A UE for wireless communications is described. The UE may include one or more memories storing processor executable code, and one or more processors coupled with the one or more memories. The one or more processors may individually or collectively be operable to execute the code to cause the UE to receive, via a SBFD slot, a control message scheduling a first message associated with a first transmission direction, where the control message includes a non-interleaved RIV indicating a starting virtual RBG and a set of contiguous virtual RBGs, map the set of contiguous virtual RBGs to a set of physical RBGs based on a determination of whether at least a portion of a first physical RBG is used for communication of the first message, and where the determination is based on the first physical RBG including one or more first PRBs associated with the first transmission direction, and communicate the first message based on the set of contiguous virtual RBGs being mapped to the set of physical RBGs.

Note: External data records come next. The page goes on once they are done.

/-- Binary32 addition (R53, R68). -/
def add32 (a b : W32) : W32 × NFlags := addV (f32 a) (f32 b)

/-- Binary32 subtraction: addition of the negated value. -/
def sub32 (a b : W32) : W32 × NFlags := addV (f32 a) (f32 b).neg

/-- Exact product of two values; none when it is a zero times an infinity or an operand is a NaN. -/
def mulV (a b : FV) : Option FV :=
  match a, b with
  | .nan _, _ => none
  | _, .nan _ => none
  | .inf n, .inf k => some (.inf (n != k))
  | .inf n, .fin k m _ => if m = 0 then none else some (.inf (n != k))
  | .fin k m _, .inf n => if m = 0 then none else some (.inf (n != k))
  | .fin n₁ m₁ e₁, .fin n₂ m₂ e₂ => some (.fin (n₁ != n₂) (m₁ * m₂) (e₁ + e₂))

/-- A zero times an infinity (R52, R60). -/
def zeroTimesInf (a b : FV) : Bool := (a.isZero && b.isInf) || (a.isInf && b.isZero)

/-- Fused multiply-add of values, rounded once. A zero times an infinity raises invalid whatever the third operand. -/
def fmaV (a b c : FV) : W32 × NFlags :=
  let snan := a.isSnan || b.isSnan || c.isSnan
  if zeroTimesInf a b then invalid32
  else if a.isNan || b.isNan || c.isNan then nanResult snan
  else
    match mulV a b with
    | none => invalid32
    | some p => addV p c

/-- Binary32 fused multiply-add (R68). -/
def fma32 (a b c : W32) : W32 × NFlags := fmaV (f32 a) (f32 b) (f32 c)

/-- Binary32 multiplication (R68). -/
def mul32 (a b : W32) : W32 × NFlags :=
  let x := f32 a
  let y := f32 b
  if zeroTimesInf x y then invalid32
  else if x.isNan || y.isNan then nanResult (x.isSnan || y.isSnan)
  else
    match mulV x y with
    | none => invalid32
    | some (.nan s) => nanResult s
    | some (.inf n) => (inf32 n, 0#7)
    | some (.fin n m e) => round32 n m e

/-- A positive quotient `num / den * 2^e` as an exact value with a sticky last bit, for one rounding. -/
def ratioSticky (num den : Nat) (e : Int) : Nat × Int :=
  let k := 30 + Nat.log2 den - min (30 + Nat.log2 den) (Nat.log2 num)
  let s := num <<< k
  let q := s / den
  (2 * q + (if s % den = 0 then 0 else 1), e - (k : Int) - 1)

/-- Binary32 division, correctly rounded. A finite value over zero is an infinity and raises nothing (R158). -/
def div32 (a b : W32) : W32 × NFlags :=
  match f32 a, f32 b with
  | .nan s, .nan t => nanResult (s || t)
  | .nan s, _ => nanResult s
  | _, .nan t => nanResult t
  | .inf _, .inf _ => invalid32
  | .inf n, .fin k _ _ => (inf32 (n != k), 0#7)
  | .fin n _ _, .inf k => (zero32 (n != k), 0#7)
  | .fin n m e, .fin k l f =>
    if l = 0 then (if m = 0 then invalid32 else (inf32 (n != k), 0#7))
    else if m = 0 then (zero32 (n != k), 0#7)
    else
      let r := ratioSticky m l (e - f)
      round32 (n != k) r.1 r.2

/-- Integer square root from the bits `i - 1` down to 0. -/
def isqrtGo (n : Nat) : Nat → Nat → Nat
  | 0, r => r
  | i + 1, r => isqrtGo n i (if (r + 2 ^ i) * (r + 2 ^ i) ≤ n then r + 2 ^ i else r)

/-- The largest integer whose square is at most `n`. -/
def isqrt (n : Nat) : Nat := isqrtGo n (Nat.log2 n / 2 + 1) 0

/-- Square root of a positive `m * 2^e` as an exact value with a sticky last bit. -/
def sqrtSticky (m : Nat) (e : Int) : Nat × Int :=
  let (m, e) := if e % 2 = 0 then (m, e) else (2 * m, e - 1)
  let m := m <<< 64
  let r := isqrt m
  (2 * r + (if r * r = m then 0 else 1), e / 2 - 33)

/-- Binary32 square root with the special values of R158. -/
def sqrt32 (a : W32) : W32 × NFlags :=
  match f32 a with
  | .nan s => nanResult s
  | .inf neg => if neg then invalid32 else (inf32 false, 0#7)
  | .fin neg m e =>
    if m = 0 then (zero32 neg, 0#7)
    else if neg then invalid32
    else
      let r := sqrtSticky m e
      round32 false r.1 r.2

/-- Order key of a pattern that is not a NaN: -0 and +0 give 0. -/
def key32 (w : W32) : Int :=
  let mag : Int := (w.toNat % 2 ^ 31 : Nat)
  if w.toNat.testBit 31 then -mag else mag

def isNan32 (w : W32) : Bool := (f32 w).isNan
def isFinite32 (w : W32) : Bool := (f32 w).isFinite

/-- `a < b` of two patterns; false when one is a NaN. -/
def lt32 (a b : W32) : Bool := !(isNan32 a) && !(isNan32 b) && decide (key32 a < key32 b)

/-- A NaN operand gives the canonical NaN in every operation (R156). -/
def nanOf (a b : W32) : Option (W32 × NFlags) :=
  if isNan32 a || isNan32 b then some (nanResult ((f32 a).isSnan || (f32 b).isSnan)) else none

/-- R156: the larger of two values; of +0 and -0 it is +0. -/
def max32 (a b : W32) : W32 × NFlags :=
  match nanOf a b with
  | some r => r
  | none =>
    if key32 a = key32 b then (a &&& b, 0#7)
    else if key32 a < key32 b then (b, 0#7) else (a, 0#7)

/-- R156: the smaller of two values; of +0 and -0 it is -0. -/
def min32 (a b : W32) : W32 × NFlags :=
  match nanOf a b with
  | some r => r
  | none =>
    if key32 a = key32 b then (a ||| b, 0#7)
    else if key32 a < key32 b then (a, 0#7) else (b, 0#7)

/-- An exact copy of one value, a NaN made canonical (R156). -/
def copy32 (a : W32) : W32 × NFlags :=
  if isNan32 a then nanResult (f32 a).isSnan else (a, 0#7)

/-- fp32(x): an integer rounded to FP32 (R289). -/
def ofNat32 (n : Nat) : W32 := (round32 false n 0).1

/-- Widening of an element to FP32, exact; a NaN becomes canonical (R157). -/
def FFmt.widen (F : FFmt) (w : Nat) : W32 :=
  match F.decode w with
  | .nan _ => nan32
  | .inf neg => inf32 neg
  | .fin neg m e => (round32 neg m e).1

end Sys2Proof
end

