-- ==== Sys2Proof/Machine/Types.lean ====
section
/-!
DEFINITION. Operand types shared by the commands and the state: requesters, fetch outcomes, engines.
-/

namespace Sys2Proof

/-- Fields of an instruction word (R76). -/
def IWord.cls (w : IWord) : Nat := field 127 124 w.toNat
def IWord.opc (w : IWord) : Nat := field 123 116 w.toNat
def IWord.waitEn (w : IWord) : Bool := bitN 115 w.toNat
def IWord.waitGroup (w : IWord) : Nat := field 114 104 w.toNat
def IWord.rsvd (w : IWord) : Nat := field 103 96 w.toNat
/-- The payload as a number. -/
def IWord.pl (w : IWord) : Nat := field 95 0 w.toNat

end Sys2Proof

namespace Sys2Proof.Machine

/-- A requester of the module, named by its index and sub-index (R387). -/
structure Who where
  index : Nat
  sub : Nat
deriving DecidableEq, Repr

/-- Outcome of a code-word check, an input of the physical world: SECDED on a program word (R81), the tier-1 code
(R202, R215, R216). -/
inductive Ecc where
  | clean | corrected | uncorrectable
deriving DecidableEq, Repr

/-- The engines of a core, with their queues (R73). -/
inductive Eng where
  | mx | ve | st | pe | ob
deriving DecidableEq, Repr

/-- A context of a core: the issuer of a transfer or an outbound command. -/
structure CtxRef where
  core : Nat
  ctx : Nat
deriving DecidableEq, Repr

/-- The engine that a class names (R77); none for the sequencer's own classes and the reserved ones. -/
def engOfClass : Nat → Option Eng
  | 2 => some .mx
  | 3 => some .mx
  | 4 => some .ve
  | 5 => some .st
  | 6 => some .pe
  | 7 => some .ob
  | 8 => some .ob
  | 9 => some .ob
  | 10 => some .ob
  | _ => none

end Sys2Proof.Machine
end

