-- ==== Sys2Proof/Machine/HostTypes.lean ====
section
/-!
DEFINITION. Records of the log (R474), of the Helsar image (R441 to R452), of tenants, regions and queues (chapter 14)
and of jobs. Plain data only.
-/

namespace Sys2Proof.Machine

/-- A 64 B entry of a queue (R405). -/
abbrev Entry := BitVec 512

/-! ### The log -/

/-- A log record (R474). Arguments are kept as the bytes 20 to 31. -/
structure LogRec where
  time : Nat
  seq : Nat
  cls : Nat
  inst : Nat
  code : Nat
  sev : Nat
  unaligned : Bool
  tenant : Option Nat
  crumb : Bool
  rep : Nat
  args : List Byte
deriving DecidableEq, Repr

/-- No record: code 0 is not produced (R476). -/
def LogRec.none : LogRec := ⟨0, 0, 0, 0, 0, 0, false, Option.none, false, 0, []⟩

/-- The log ring (R473), with read marks and alert_lost (R454, R487), and the crumbs flag (R483). -/
structure LogSt where
  ring : Sp LogRec
  next : Nat
  read : Sp Bool
  alertLost : Bool
  crumbs : Bool
deriving DecidableEq, Repr

/-- The log after a module reset (R424, R473). -/
def LogSt.reset : LogSt := ⟨[], 0, [], false, false⟩

/-! ### The Helsar image -/

/-- Module configuration (R444), defaults resolved. -/
structure ModCfg where
  beatExp : Nat
  maintExp : Nat
  heatExp : Nat
  maxVersion : Nat
  promote : Nat
  drop : Nat
  reserve : Nat
  promMax : Nat
  tuberCap : Nat
  tuberDepth : Nat
  holdCc : Nat
  ramp : Nat
  balEnable : Bool
deriving DecidableEq, Repr

/-- Tenant-table entry (R445). -/
structure TenRec where
  tenant : Nat
  quota0 : Nat
  quota1 : Nat
  quota2 : Nat
  exchWin : Nat
  exchFirst : Nat
  exchCount : Nat
deriving DecidableEq, Repr

/-- Tensor-directory entry (R445). -/
structure TensorRec where
  id : Nat
  kind : Nat
  tenant : Nat
  job : Nat
  home : Nat
  cls : Nat
  size : Nat
  va : Nat
  core : Nat
  t2id : Nat
deriving DecidableEq, Repr

/-- Group of the program set (R446): the cores that receive it, its programs (start index within the group) and words. -/
structure ProgGroup where
  mask : Nat
  words : List IWord
  progs : List Prog
deriving DecidableEq, Repr

/-- A slot table with its fill list (R447). -/
structure BeatTable where
  slots : List Slot
  fill : List Nat
deriving DecidableEq, Repr

/-- A memory grant (R448, R206). -/
structure Grant where
  prog : Nat
  die : Nat
  kind : Nat
  target : Nat
  w : Nat
  units : Nat
deriving DecidableEq, Repr

/-- A fabric port of the fabric map (R449). -/
structure FabPort where
  dim : Nat
  minus : Bool
  unused : Bool
  delay : Nat
  slot : Nat
deriving DecidableEq, Repr

/-- The fabric map (R449). `raw` is the section with bytes 2 to 4 taken as zero, over which the digest is formed. -/
structure FabMap where
  dims : List Nat
  self : Nat
  ports : List FabPort
  digest : Nat
deriving DecidableEq, Repr

/-- A job record (R450). -/
structure JobRec where
  job : Nat
  tenant : Nat
  kind : Nat
  slot : Nat
  sExp : Nat
  hExp : Nat
  rule : Nat
  sched : Nat
  hostCopy : Nat
  ringBands : Nat
  staging : Nat
  eInit : Int
  eMin : Int
  eMax : Int
  interval : Nat
  grow : Nat
  back : Nat
  beta1 : W32
  beta2 : W32
  eps : W32
  mu : W32
  limit : W32
  clip : W32
  lrPeak : W32
  lrEnd : W32
  warm : Nat
  total : Nat
  pieces : List (Nat × W32)
  mand0 : Nat
  mand1 : Nat
  layers : Nat
  layerPages : Nat
  stepCtxs : List Nat
  progs : List Nat
deriving DecidableEq, Repr

/-- A shard map (R365, R451): the member node and slot of each logical shard. -/
structure ShardMap where
  job : Nat
  sExp : Nat
  hExp : Nat
  entries : List (Nat × Nat)
deriving DecidableEq, Repr

/-- An update-set entry (R451) with its range table. -/
structure UpdEntry where
  grad : Nat
  hi : Nat
  lo : Nat
  m1 : Nat
  m2 : Nat
  partLen : Nat
  wd : W32
  records : Nat
  ranges : List Nat
deriving DecidableEq, Repr

/-- An update set. -/
structure UpdSet where
  job : Nat
  entries : List UpdEntry
deriving DecidableEq, Repr

/-- A collective table entry (R368, R452). -/
structure CollEntry where
  id : Nat
  op : Nat
  flags : Nat
  esize : Nat
  srcKind : Nat
  dstKind : Nat
  stageDelta : Nat
  t : Nat
  res : Nat
  partLen : Nat
  srcVa : Nat
  dstVa : Nat
  recvVa : Nat
deriving DecidableEq, Repr

/-- A collective table. -/
structure CollTable where
  job : Nat
  entries : List CollEntry
deriving DecidableEq, Repr

/-- A reservation of a group (R379, R452). -/
structure Resv where
  prog : Nat
  port : Nat
  dir : Nat
  die : Nat
  rate : Nat
deriving DecidableEq, Repr

/-- The parsed image in use. `digests` are the job digests (R465) by job number. -/
structure Image where
  major : Nat
  minor : Nat
  sequence : Nat
  secVersion : Nat
  cfg : ModCfg
  guestIface : Nat
  tenants : List TenRec
  tensors : List TensorRec
  progs : List ProgGroup
  tables : List BeatTable
  binding : List Nat
  grants : List Grant
  fabric : FabMap
  jobs : List JobRec
  maps : List ShardMap
  sets : List UpdSet
  colls : List CollTable
  resvs : List (List Resv)
  stages : List (Nat × List ShardMap)
  digests : List (Nat × Nat)
deriving DecidableEq, Repr

/-! ### Pages and regions -/

/-- Where a virtual page leads (R398). Frames and tier-2 pages are of 2 MiB, windows and host pages of 64 KiB. -/
inductive PageTo where
  | unmapped
  | tier1 (frame : Nat) (ro : Bool)
  | tier2 (page : Nat) (tensor : Nat)
  | coreWin (core : Nat) (win : Nat)
  | dieWin (die : Nat) (win : Nat)
  | hostPage (region : Nat) (page : Nat)
deriving DecidableEq, Repr

/-- A page-map entry, with the marks that R187 names. -/
structure PageEnt where
  dest : PageTo
  moving : Bool
  quar : Bool
deriving DecidableEq, Repr

/-- An unmapped page. -/
def PageEnt.none : PageEnt := ⟨.unmapped, false, false⟩

/-- A region (R400, R416). -/
structure Region where
  host : Bool
  base : Nat
  va : Nat
  len : Nat
  write : Bool
  placement : Bool
  adapter : Nat
  hdm : Nat
  bar2 : Nat
  placed : Nat
  releasing : Bool
deriving DecidableEq, Repr

/-- No region. -/
def Region.none : Region := ⟨false, 0, 0, 0, false, false, 0, 0, 0, 0, false⟩

/-- A queue of a tenant (R405): `prod` and `cons` are the producer and consumer indices, `shadow` the entries of a
device-to-host queue that host software has not acknowledged, `wrote` the next index to write to the ring, `acked` the
first index whose QSEG the watcher has not acknowledged (R464). -/
structure Queue where
  isSet : Bool
  base : Nat
  depthExp : Nat
  port : Nat
  prod : W32
  cons : W32
  err : Bool
  shadow : List (W32 × Entry)
  wrote : W32
  acked : W32
deriving DecidableEq, Repr

/-- A queue after a module reset. -/
def Queue.reset : Queue := ⟨false, 0, 0, 0, 0#32, 0#32, false, [], 0#32, 0#32⟩

/-- A tenant: its table entry (R414), regions, queues and use (R272). `waiting` are completion records and events
without room in the shadow of queue 1; `held` are commands that the limit of R412 holds back; `open_` are the commands
accepted and not complete. -/
structure Tenant where
  state : Nat
  quota0 : Nat
  quota1 : Nat
  quota2 : Nat
  use0 : Nat
  use1 : Nat
  use2 : Nat
  slots : Nat
  fill : Nat
  hostEn : Bool
  qerr : Bool
  doorbell : Option Nat
  regions : Sp Region
  queues : Sp Queue
  waiting : List Entry
  held : List Entry
  open_ : List Nat
  fences : List (Entry × List Nat)
  takeWin : Nat
  takeCount : Nat
  over1 : Bool
  over2 : Bool
  lastExcess : Nat
  promStop : Bool
deriving DecidableEq, Repr

/-- A tenant that is not in the image (TN_STATE 0); host_en resets to 1. -/
def Tenant.none : Tenant :=
  { state := 0, quota0 := 0, quota1 := 0, quota2 := 0, use0 := 0, use1 := 0, use2 := 0, slots := 0, fill := 0,
    hostEn := true, qerr := false, doorbell := Option.none, regions := [], queues := [], waiting := [], held := [],
    open_ := [], fences := [], takeWin := 0, takeCount := 0, over1 := false, over2 := false, lastExcess := 0,
    promStop := false }

/-- A host-link port (R415). -/
structure HlPort where
  state : Nat
  speed : Nat
  width : Nat
  mem : Bool
  cache : Bool
deriving DecidableEq, Repr

/-- What a DMA read of a host region serves: a stream transfer of a core's context, a record of a command list, a
T2_WRITE, a TB_SUBMIT or a RESHARD. -/
inductive DmaUse where
  | stream (core : Nat)
  | list (id : Nat)
  | t2write (tenant : Nat) (entry : Entry)
  | submit (tenant : Nat) (entry : Entry)
  | reshard (tenant : Nat) (entry : Entry)
deriving DecidableEq, Repr

/-- An outstanding DMA read (R404). -/
structure DmaRead where
  id : Nat
  use : DmaUse
  addr : Nat
  len : Nat
  armed : Nat
deriving DecidableEq, Repr

/-- The HL_ block (R415, R416) and the host-link engine: `att` are the ports attached, `rot` is the rotating pointer of the
host-queue engine (R388, R412). -/
structure HlSt where
  inUse : Nat
  hostId : Nat
  session : Nat
  refusal : Nat
  cause : Nat
  state : Nat
  hbArmed : Nat
  ports : List HlPort
  csel : W32
  carg0 : W64
  carg1 : W64
  cres : W64
  creason : Nat
  cstate : Nat
  dma : List DmaRead
  nextDma : Nat
  att : List Nat
  rot : Nat
deriving DecidableEq, Repr

/-- R415 and R416 reset values. -/
def HlSt.reset : HlSt :=
  { inUse := 0, hostId := 0, session := 0, refusal := 0, cause := 0, state := 0, hbArmed := 0,
    ports := [⟨0, 0, 0, false, false⟩, ⟨0, 0, 0, false, false⟩], csel := 0#32, carg0 := 0#64, carg1 := 0#64,
    cres := 0#64, creason := 0, cstate := 0, dma := [], nextDma := 0, att := [], rot := 0 }

/-- A record of a watch session (R298, R315, R463): its kind, flags, job number, step, the bytes 16 to 31 of its header
and its payload. `free` says which die's ring, and how many bursts of its shares, the acknowledgment frees (R297). -/
structure WRec where
  kind : Nat
  flags : Nat
  job : Nat
  step : Nat
  hdr : List Byte
  data : List Byte
  free : Nat × Nat
deriving DecidableEq, Repr

end Sys2Proof.Machine
end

Another UE for wireless communications is described. The UE may include means for receiving, via a SBFD slot, a control message scheduling a first message associated with a first transmission direction, where the control message includes a non-interleaved RIV indicating a starting virtual RBG and a set of contiguous virtual RBGs, means for mapping the set of contiguous virtual RBGs to a set of physical RBGs based on a determination of whether at least a portion of a first physical RBG is used for communication of the first message, and where the determination is based on the first physical RBG including one or more first PRBs associated with the first transmission direction, and means for communicating the first message based on the set of contiguous virtual RBGs being mapped to the set of physical RBGs.

A non-transitory computer-readable medium storing code for wireless communications is described. The code may include instructions executable by one or more processors to receive, via a SBFD slot, a control message scheduling a first message associated with a first transmission direction, where the control message includes a non-interleaved RIV indicating a starting virtual RBG and a set of contiguous virtual RBGs, map the set of contiguous virtual RBGs to a set of physical RBGs based on a determination of whether at least a portion of a first physical RBG is used for communication of the first message, and where the determination is based on the first physical RBG including one or more first PRBs associated with the first transmission direction, and communicate the first message based on the set of contiguous virtual RBGs being mapped to the set of physical RBGs.

In some examples of the method, UEs, and non-transitory computer-readable medium described herein, determining whether at least the portion of the first physical RBG may be used for communication of the first message may include operations, features, means, or instructions for determining that at least the portion of the first physical RBG may be used for communication based at least in part on at least the portion of the first physical RBG including the one or more first PRBs associated with the first transmission direction.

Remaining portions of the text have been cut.